Aim. To develop a protocol of direct and cell-mediated gene therapy for ischemic stroke. Methods. Viral vector carrying green fluorescent protein (GFP) reporter gene was created on the basis of human adenovirus serotype 5 (Ad5). The umbilical blood supply was preserved according to instructions of Kazan State Medical Uuniversity Stem cell bank.
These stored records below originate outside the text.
/-- Settles O46, on the two sides of `MAX_PAYLOAD`. -/
theorem frameOperationBuildsFrame : Obligations.FrameOperationBuildsFrame := by
  intro s v p rest hp hin
  change s.input = wordsOf (operation (frameStart v) p) ++ rest at hin
  have hi := frameStart_isStart v
  have hrun := frameStart_phase v
  rw [← operation_length (frameStart v)]
  rcases Nat.lt_or_ge maxPayload p.length with hlong | hfit
  · refine ⟨_, run_frameOperation_tooLong hi hrun hp hlong hin, rfl, rfl, rfl, rfl, frameStart_op v,
      fun hfit => absurd hfit (Nat.not_le.mpr hlong), fun _ => ?_⟩
    exact ⟨rfl, rfl, rfl, buildFrame_of_tooLong v hlong⟩
  · refine ⟨_, run_frameOperation_fits hi hrun hp hfit hin, rfl, rfl, rfl, rfl, frameStart_op v,
      fun _ => ?_, fun hlong => absurd hfit (Nat.not_le.mpr hlong)⟩
    have hcnt : (BitVec.ofNat 8 p.length).toNat = p.length := Nat.mod_eq_of_lt (Nat.lt_succ_of_le hfit)
    have hpay := storedPayload_of_writeAll
      (s := { started (frameStart v) s with
        buf := s.buf.writeAll 0 p, cnt := BitVec.ofNat 8 p.length, input := rest }) rfl hcnt
    have hbuilt := buildFrame_eq_frameOf (frameStart_crcInit v) hpay rfl hfit
    refine ⟨rfl, hcnt, ⟨_, (congrArg _ (frameStart_variant v).symm).trans hbuilt, rfl⟩, ?_⟩
    exact congrArg zext32 (frameRegister_eq_computeCrc (frameStart_crcInit v) hpay rfl)

/-- Whole operations back to back leave the block idle, with their frames in order (R179). -/
theorem run_flatMap_expand {ms : List Macro} {s : State} {rest : List Event} (hp : s.phase = .idle)
    (hin : s.input = wordsOf (ms.flatMap Macro.expand) ++ rest) :
    ∃ t, run (ms.flatMap Macro.expand).length s = .next t ∧ t.phase = .idle ∧ t.input = rest ∧
      t.tx = s.tx ++ ms.filterMap frameOutput := by
  induction ms generalizing s with
  | nil => exact ⟨s, rfl, hp, hin, (List.append_nil _).symm⟩
  | cons m ms ih =>
    rw [List.flatMap_cons, wordsOf_append, List.append_assoc] at hin
    obtain ⟨u, hfirst, huin, hu⟩ := run_expand m hp hin
    obtain ⟨t, hrest, htp, htin, httx⟩ := ih hu.phase huin
    refine ⟨t, ?_, htp, htin, ?_⟩
    · rw [List.flatMap_cons, List.length_append, run_add _ _ hfirst, hrest]
    · rw [httx, hu.tx, List.append_assoc, List.filterMap_cons]
      cases frameOutput m <;> rfl

/-- Settles O47: the operations before leave the block idle, and the last one has its own outcome. -/
theorem operationsAreIndependent : Obligations.OperationsAreIndependent := by
  intro ms m s rest hp hin
  rw [List.flatMap_append, List.flatMap_singleton] at hin ⊢
  rw [wordsOf_append, List.append_assoc] at hin
  obtain ⟨u, hbefore, hup, huin, hutx⟩ := run_flatMap_expand hp hin
  obtain ⟨t, hlast, htin, ht⟩ := run_expand m hup huin
  refine ⟨t, ?_, ht.phase, htin, ?_, ht.err, ht.op, ht.cnt, ht.result⟩
  · rw [List.length_append, run_add _ _ hbefore, hlast]
  · rw [ht.tx, hutx, List.append_assoc, List.filterMap_append, List.filterMap_cons]
    cases frameOutput m <;> rfl
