/-- F3 with a bx operand; `u` is the uniform form, `f` the bit M[0] (.uns or .sx where the row gives it). -/
structure Bx where
  u : Bool
  f : Bool
  d : VReg
  a : VReg
  b : Src
  deriving DecidableEq, Repr
/-- F3 with one source (R93, R126). -/
structure Un where
  u : Bool
  d : VReg
  a : VReg
  deriving DecidableEq, Repr
/-- BFE and BFI (R96). -/
structure Bf where
  u : Bool
  sx : Bool
  d : VReg
  a : VReg
  b : Opv
  deriving DecidableEq, Repr
/-- LEA (R97). -/
structure LeaF where
  u : Bool
  sh : BitVec 2
  d : VReg
  a : VReg
  b : Opv
  deriving DecidableEq, Repr
/-- MOV (R98). -/
structure MovF where
  u : Bool
  d : VReg
  b : Opv
  deriving DecidableEq, Repr
/-- MOVI (R98). -/
structure MoviF where
  u : Bool
  d : VReg
  imm : BitVec 14
  deriving DecidableEq, Repr
/-- MOVL (R98). -/
structure MovlF where
  u : Bool
  d : VReg
  lit : Word
  deriving DecidableEq, Repr
/-- MOVS (R99): the special number. -/
structure MovsF where
  u : Bool
  d : VReg
  num : BitVec 7
  deriving DecidableEq, Repr
/-- SEL (R100). -/
structure SelF where
  p : PReg
  d : VReg
  a : VReg
  b : VReg
  deriving DecidableEq, Repr
/-- ICMP (R101). -/
structure IcmpF where
  c : ICond
  w64 : Bool
  p : PReg
  a : VReg
  b : Src
  deriving DecidableEq, Repr
/-- FCMP (R119). -/
structure FcmpF where
  c : FCond
  fmt : Fmt
  p : PReg
  a : VReg
  b : Opv
  deriving DecidableEq, Repr
/-- PLOP (R102). -/
structure PlopF where
  op : PlopOp
  d : PReg
  a : PReg
  b : PReg
  deriving DecidableEq, Repr
/-- PMOV (R103): with `tov` a predicate to a v-register, else a v-register to a predicate. -/
structure PmovF where
  tov : Bool
  p : PReg
  v : VReg
  deriving DecidableEq, Repr
/-- PCHK (R104). -/
structure PchkF where
  w64 : Bool
  p : PReg
  a : VReg
  deriving DecidableEq, Repr
/-- QMUL (R105). -/
structure QmulF where
  u : Bool
  rnd : QRnd
  d : VReg
  a : VReg
  b : Opv
  shift : BitVec 6
  deriving DecidableEq, Repr
/-- QSHR (R106). -/
structure QshrF where
  u : Bool
  rnd : QRnd
  d : VReg
  a : VReg
  b : Opv
  deriving DecidableEq, Repr
/-- Float instructions with two operands (R112-R114). -/
structure Fb where
  fmt : Fmt
  d : VReg
  a : VReg
  b : Opv
  deriving DecidableEq, Repr
/-- FSGN (R116). -/
structure FsgnF where
  f64 : Bool
  x : Bool
  d : VReg
  a : VReg
  b : Opv
  deriving DecidableEq, Repr
/-- Float instructions with one operand (R117, R118). -/
structure Fu where
  fmt : Fmt
  d : VReg
  a : VReg
  deriving DecidableEq, Repr
/-- fp32 functions (R118). -/
structure F1 where
  d : VReg
  a : VReg
  deriving DecidableEq, Repr
/-- FDOT2 (R112). -/
structure Dot2F where
  d : VReg
  a : VReg
  b : Opv
  deriving DecidableEq, Repr
/-- FRND (R120). -/
structure FrndF where
  f64 : Bool
  rnd : Rnd
  d : VReg
  a : VReg
  deriving DecidableEq, Repr
/-- CVTIF and CVTFI (R120): the float format and the integer type. -/
structure CvtIntF where
  ft : FFmt
  it : IType
  rnd : Rnd
  d : VReg
  a : VReg
  deriving DecidableEq, Repr
/-- CVTFF (R120). -/
structure CvtFFF where
  dst : FFmt
  src : FFmt
  sat : Bool
  rnd : Rnd
  d : VReg
  a : VReg
  deriving DecidableEq, Repr
/-- PACK (R121). -/
structure PackF where
  dst : FFmt
  sat : Bool
  rnd : Rnd
  d : VReg
  a : VReg
  deriving DecidableEq, Repr
/-- UNPK (R121). -/
structure UnpkF where
  src : FFmt
  d : VReg
  a : VReg
  deriving DecidableEq, Repr
/-- Lane exchanges (R123). -/
structure LaneF where
  d : VReg
  a : VReg
  b : Src
  deriving DecidableEq, Repr
/-- LVOTE (R124). -/
structure LvoteF where
  op : VoteOp
  d : PReg
  a : PReg
  deriving DecidableEq, Repr
/-- LBALL (R124). -/
structure LballF where
  d : VReg
  p : PReg
  deriving DecidableEq, Repr
/-- LRED and LSCAN (R125). -/
structure LredF where
  op : RedOp
  d : VReg
  a : VReg
  deriving DecidableEq, Repr
/-- Loads and stores (R170, R219): the data register, the record, the scope code, the index register. -/
structure LsF where
  wd : Wd
  sc : Sc
  d : VReg
  r : RecN
  i : VReg
  deriving DecidableEq, Repr
/-- PREF (R173). -/
structure PrefF where
  l2 : Bool
  sc : Sc
  r : RecN
  i : VReg
  deriving DecidableEq, Repr
/-- Atomics (R198). -/
structure AtF where
  ord : AOrd
  ret : Bool
  sc : Sc
  d : VReg
  r : RecN
  i : VReg
  deriving DecidableEq, Repr
/-- LDW (R257). -/
structure LdwF where
  fmt : MFmt
  tr : Bool
  a : SReg
  deriving DecidableEq, Repr
/-- MMA (R259). -/
structure MmaF where
  fmt : MFmt
  t : TReg
  a : VReg
  deriving DecidableEq, Repr
/-- MMAS (R260). -/
structure MmasF where
  fmt : MFmt
  n16 : Bool
  t : TReg
  a : VReg
  b : SReg
  deriving DecidableEq, Repr
/-- DRAIN to memory (R261). -/
structure DrainF where
  fmt : MFmt
  t : TReg
  r : RecN
  b : SReg
  deriving DecidableEq, Repr
/-- DRAIN to the bypass buffer (R261): fp8e4, or RQ8 when `rq8` is set. -/
structure DrainBypF where
  rq8 : Bool
  t : TReg
  b : SReg
  deriving DecidableEq, Repr
/-- ACCRD and ACCWR (R262): the v-register block, the tile, the column block. -/
structure AccF where
  v : VReg
  t : TReg
  c : BitVec 4
  deriving DecidableEq, Repr
/-- COPY (R236). -/
structure CopyF where
  trp : Bool
  d : SReg
  a : SReg
  b : SReg
  deriving DecidableEq, Repr
/-- COPYL (R237): the index pair, the destination and the source record. -/
structure CopylF where
  trp : Bool
  wd : CWid
  d : VReg
  dst : RecN
  src : RecN
  deriving DecidableEq, Repr
/-- COPYR (R238). -/
structure CopyrF where
  trp : Bool
  op : ROp
  d : SReg
  a : SReg
  b : SReg
  deriving DecidableEq, Repr
/-- WAITM (R212): the comparand and the limit are the s-registers of the literal word. -/
structure WaitmF where
  c : ICond
  p : PReg
  sc : Sc
  r : RecN
  i : VReg
  cmp : SReg
  lim : SReg
  deriving DecidableEq, Repr
/-- CSIG (R213). -/
structure CsigF where
  sc : Sc
  d : VReg
  r : RecN
  i : VReg
  deriving DecidableEq, Repr
/-- SRD (R278): OTHER, the target context and the state number of the literal word. -/
structure SrdF where
  d : SReg
  other : Bool
  ctx : BitVec 6
  num : BitVec 12
  deriving DecidableEq, Repr
/-- SWR (R278). -/
structure SwrF where
  a : SReg
  other : Bool
  ctx : BitVec 6
  num : BitVec 12
  deriving DecidableEq, Repr

/-- A packet of the fabric (R372): its header's fields, the reserved ones w0, w1, w2[31:28], w2[15:12], w5[31:25] and w7[31:16] among
them, and the number of flits less one; then its payload, whose fields are the model's own (log entry 16): the tag of the request, the
part of it that the packet holds or answers, the count of R357, whether it goes on with a line that an earlier packet of the same
command began (R354), and the data. -/
structure Packet where
  typ : BitVec 8
  src : Nat
  dst : Nat
  ctx : Nat
  seq : BitVec 32
  va : Nat
  hops : Nat
  nreq : Nat
  opw : Nat
  deadline : BitVec 16
  tag : Nat
  after : Nat
  data : List Byte
  part : Nat := 0
  cont : Bool := false
  len : Nat := 0
  res0 : Word := 0
  res1 : Word := 0
  res2 : BitVec 8 := 0
  res5 : BitVec 7 := 0
  res7 : BitVec 16 := 0
  deriving DecidableEq, Repr

/-- A NAK of the next port of a link (R373): the link and the packet that failed its check there, by destination and number. -/
structure Nak where
  link : Nat
  dst : Nat
  seq : BitVec 32
  deriving DecidableEq, Repr

/-- A cross-module field credit as it reaches the receiver (R332): sender, its domain, the named domain, the credit's
number at the sender, the destination cell's address and the amount. -/
structure CreditMsg where
  peer : Nat
  fromDom : Nat
  dom : Nat
  num : Nat
  va : Nat
  amount : Int
  /-- The packet's relay count, the count of R357 that it carries, and whether it announces the cell sum of a page that has gone to the
  receiver (R334) and credits nothing. -/
  hops : Nat := 0
  after : Nat := 0
  page : Bool := false
  deriving DecidableEq, Repr

/-- A page copied to its new owner (R355 step 3): the bytes that are not zero, and the travelling page record. -/
structure PageCopyMsg where
  ctx : Nat
  page : Nat
  peer : Nat
  bytes : List (Nat × Byte)
  moves : Nat
  wstart : Nat
  access : List Nat
  overflow : Bool
  capo : Bool
  /-- The page goes into capo with this move (R360); it is pinned, or takes a pin when its window ends (R368); and the old owner has
  refused the move itself (R356). -/
  enters : Bool := false
  pinned : Bool := false
  pinLater : Bool := false
  refused : Bool := false
  /-- For a field page: the domain that covers it at the old owner, and the one that its link names at the new owner (R334). -/
  dom : Nat := 0
  far : Nat := 0
  deriving DecidableEq, Repr

/-- What a spare replaces (R424, R425): a row or a column of a core's array, a row of DRAM in a frame of a stack, a quartet. -/
inductive RepairUnit where
  | arrayLine (core : Nat) (column : Bool) (line : Nat)
  | dramRow (stack : Nat) (frame : Nat)
  | quartet (q : Nat)
  deriving DecidableEq, Repr

/-- An image that the boot ROM finds (R434): whether its two signatures verify, its security version, and its SHA-384 digest (R431). -/
structure BootImage where
  rsa : Bool
  slh : Bool
  version : Nat
  digest : BitVec 384
  deriving DecidableEq, Repr

/-- What reset finds and boot writes (R424, R429, R432, R434): the four images, the strap that selects the dual-host configuration, the
units whose self test failed, the alarm policy, the secure regions as first and last numbers of 64 KiB, and secure cores. -/
structure BootImages where
  im1 : BootImage
  im2 : BootImage
  im3 : BootImage
  im4 : BootImage
  dual : Bool
  selfFail : List RepairUnit
  policy : Nat
  regions : List (Nat × Nat)
  secureCores : List Nat
  /-- Status of quartets, slices, copy channels, fabric links and PCIe functions: the secure ones. -/
  secureQuartets : List Nat
  secureSlices : List Nat
  secureChannels : List Nat
  secureLinks : List Nat
  secureFunctions : List Nat
  param : Nat
  entry : Nat
  mbring : Nat
  ptroot : Nat
  rsmask : Nat
  deriving DecidableEq, Repr

/-- The detectors of the security block (R433). -/
inductive AlarmSource where | voltage | clock | tamper | violations
  deriving DecidableEq, Repr

/-- Link management (R371, R431). -/
inductive LinkOp where | enable | disable | retrain
  deriving DecidableEq, Repr

/-- An IDE stream (R430): the selective stream of a function, by its context's number, or the link stream of a host port. -/
inductive IdeStream where
  | function (ctx : Nat)
  | port (n : Nat)
  deriving DecidableEq, Repr

/-- SPDM and MCTP traffic (R430, R431): a measurement request, an IDE key set for a stream, or the endpoint ID that the bus owner assigns
on a port's PF. -/
inductive SpdmMsg where
  | measure
  | setKey (stream : IdeStream)
  | endpoint (port eid : Nat)
  deriving DecidableEq, Repr

/-- What the module's sensors give for each of the five clock states (R435): the hottest die in °C, and the module's power in units of
8 W. -/
structure ClockReport where
  temps : List (BitVec 8)
  powers : List (BitVec 8)
  deriving DecidableEq, Repr

/-- Where a soft error falls (R84, R422, R255). Registers name the group and, for a v-register, the lane; the other
places name the aligned unit the check bits cover. -/
inductive ErrLoc where
  | vreg (gid lane r : Nat)
  | sreg (gid r : Nat)
  | scratch (addr8 : Nat)
  | weight (addr8 : Nat)
  | plane (core plane unit : Nat)
  | tile (core tile unit : Nat)
  | bypass (core unit : Nat)
  | sector (pa64 : Nat)
  deriving DecidableEq, Repr

/-- What a packet for a die port asks for (R17): one 64-byte sector by its number, or with both the two sectors of its line. -/
structure DieSpan where
  /-- The number of the first sector. -/
  sector : Nat
  /-- Both sectors of the line. -/
  both : Bool
  deriving DecidableEq, Repr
Umbilical cord blood mononuclear cells were isolated in a ficoll density gradient by standard procedure and transduced with Ad5-GFP. Ischemic cerebral stroke in rats was caused by distal occlusion of the middle cerebral artery through trephination hole in a temporal bone under surgical microscope. Within four hours after modeling stroke in the anesthetized animals laminectomy was performed at the L4-L5 level, and (1) 0.9% sodium chloride solution, (2) Ad5-GFP and (3) umbilical cord blood mononuclear cells + Ad5-GFP were inserted intrathecally. Survival, targeted migration to the focus of neurodegeneration, the ability to synthesize recombinant protein and the effect of umbilical cord blood mononuclear cells on the infarction area were assessed using luminescent microscopy and morphometric analysis. Results. GFP expression in the area of the stroke was established 3 weeks after stroke modeling, both after intrathecal insertion of Ad5-GFP and after xenotransplantation of umbilical cord blood mononuclear cells Ad5-GFP transduced ex vivo. When comparing the areas of cerebral infarction 3 weeks after modeling the stroke, in animals from umbilical cord blood mononuclear cells + Ad5-GFP group the median of the infarction area was 47.4% less than in animals receiving isotonic saline solution. Conclusion. Umbilical cord blood mononuclear cells + Ad5-GFP after intrathecal insertion to animals with ischemic stroke, are capable of targeted migration to the neurodegeneration site as well as of recombinant protein synthesis; the results suggest the expediency of delivering therapeutic genes to ischemic zone via umbilical cord blood mononuclear cells overexpressing neurotrophic factors.